Paws were surely flying. Under the stack they went, over the engine, through the thrashing machine, in and out and up and down. But Killer was smaller and faster than any one. And how he could climb! Better than any one but the cat, and she was afraid of him. It he could have reached the elm tree or a rat hole—but the skunks hadn’t practised on rats for nothing.
There was one more thing to climb—the long arm of the thrashing machine, reaching almost to the roof of the barn. Up he went. He was way out in the far-out end when Tad Coon bounced, four-footed, on the bottom of it. Upsy-daisy, it flicked the weasel off like Chatter Squirrel’s hickory tree had done. Killer went rolling and tumbling down the slippery side of the new strawpile.
For a moment nobody moved, hide nor hair nor skin—nor overalls. Killer the Weasel rolled and slid and clawed and grabbed at the loose straw. Didn’t he send it flying! And wasn’t he cursing and snarling! The men held their breath. The Woodsfolk gulped hard for theirs because they’d lost it all chasing him.
Suddenly Tommy’s dog Watch began to bark: “He’ll dig in! He’ll dig in! There’s nobody guarding the bottom of it! If he digs in we’ll lose him!”
He forgot about old Doctor Muskrat! The wise old fellow doesn’t like to fight. He can’t run fast enough. But if fighting comes his way——
Well, he’d been sitting all this time in the bottom of the straw just nibbling his whiskers because he wasn’t any help to the rest of them. Killer came tumbling right down on top of him. And Killer was surely fighting!

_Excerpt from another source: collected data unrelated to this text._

-- ==== Sys2Proof/Machine/Program.lean ====
section
/-!
DEFINITION. Host command programs (spec/30_encoding.md R98, R99): the pseudo-instructions as the host moves they
expand to, and the text of a command and of a host action in the spec's assembler syntax. Nothing the block does
depends on this file.
-/

namespace Sys2Proof.Machine

/-- The host write that submits a command (R100, R120). -/
def HostMove.submit (i : Instr) : HostMove := .writeCmd (encode i)

/-- The pseudo-instructions of R99. -/
inductive Pseudo
  | encode
  | decode
  | bsrOpenN (n : Word64)
  | bsrOpenU
  | tbSetfreqV (sym : Byte) (v : Word64)
  | tbNodeI (i : Word64)
  | encCodewordK (sym : Byte) (k : Word64)
  | bswPutbits (bits : List Bool)
  deriving DecidableEq, Repr

/-- The host moves a pseudo-instruction expands to, without the WAIT that ends ENCODE and DECODE (R99). -/
def Pseudo.moves : Pseudo → List HostMove
  | .encode => [.submit .encRun]
  | .decode => [.submit .decRun]
  | .bsrOpenN n => [.writeArg n, .submit (.bsrOpen false)]
  | .bsrOpenU => [.submit (.bsrOpen true)]
  | .tbSetfreqV sym v => [.writeArg v, .submit (.tbSetfreq sym)]
  | .tbNodeI i => [.writeArg i, .submit .tbNode]
  | .encCodewordK sym k => [.writeArg k, .submit (.encCodeword sym)]
  | .bswPutbits bits => bits.map fun b => .submit (.bswPutbit (if b then 1#8 else 0#8))

/-- WAIT with n polls: the host reads STATUS and lets the core take its step, until DONE = 1 (R98). -/
def waitMoves : Nat → List HostMove
  | 0 => [.readAt 0x18#5]
  | n + 1 => .readAt 0x18#5 :: .yield :: waitMoves n

/-- The text of a command (R98), its symbol as a number. -/
def Instr.text : Instr → String
  | .ctrlAbort => "CTRL.ABORT"
  | .ctrlRewind => "CTRL.REWIND"
  | .bswOpen => "BSW.OPEN"
  | .bswPutbit imm => "BSW.PUTBIT " ++ toString imm.toNat
  | .bswClose => "BSW.CLOSE"
  | .bsrOpen u => if u then "BSR.OPEN.U" else "BSR.OPEN"
  | .bsrNext => "BSR.NEXT"
  | .bsrClose => "BSR.CLOSE"
  | .tbSetfreq sym => "TB.SETFREQ " ++ toString sym.toNat
  | .tbGetfreq sym => "TB.GETFREQ " ++ toString sym.toNat
  | .tbBuild => "TB.BUILD"
  | .tbInfo => "TB.INFO"
  | .tbNode => "TB.NODE"
  | .encCount => "ENC.COUNT"
  | .encHeader => "ENC.HEADER"
  | .encDerive => "ENC.DERIVE"
  | .encCodelen sym => "ENC.CODELEN " ++ toString sym.toNat
  | .encCodeword sym => "ENC.CODEWORD " ++ toString sym.toNat
  | .encEmit sym => "ENC.EMIT " ++ toString sym.toNat
  | .encStep => "ENC.STEP"
  | .encRun => "ENC.RUN"
  | .decHeader => "DEC.HEADER"
  | .decSymbol => "DEC.SYMBOL"
  | .decRun => "DEC.RUN"

/-- The text of a host action that R98 gives one. -/
def HostMove.text : HostMove → Option String
  | .writeCmd w => some ("CMD <- " ++ toString w.toNat)
  | .writeArg v => some ("ARG <- " ++ toString v.toNat)
  | .loadInput bytes => some ("LOAD_INPUT " ++ toString (bytes.map BitVec.toNat))
  | .readAt off => if off = 0x10#5 then some "READ RESULT" else if off = 0x18#5 then some "READ STATUS" else none
  | .yield | .writeResult _ | .writeStatus _ | .writeUnmapped _ _ | .readOut | .reset => none

end Sys2Proof.Machine
end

Snap! Doctor Muskrat can snap fast enough to catch minnows with their flicky tails. I guess he could snap fast enough to catch Killer, no matter how swiftly he was passing. They rolled out into the barnyard, slashing and biting. And the cat arched her back and squalled, “Kill him! Kill him!”
A lot of help she was! Neither of the fighters knew where he had a hold of the other fellow, though they each knew mighty well where the other fellow had a hold of him.
Flop! came Tad Coon with his teeth all ready. But the three skunk kittens were before him. Their bright little eyes were blazing, their jaws were snapping. They wiped what was left of the wicked beast all over the barnyard, snarling: “You killed our mammy, you did! You killed her!” They hadn’t forgotten. But Killer’s killing days were done.
He hadn’t even killed Doctor Muskrat; he had just slashed a horrid hole in the old fellow’s skin. But the old muskrat sat up, as soon as he’d caught his breath again, pawed the straw and dirt off his ears, and flopped over to the cows’ drinking trough for a dip in cold water to stop the bleeding. Then he was all right.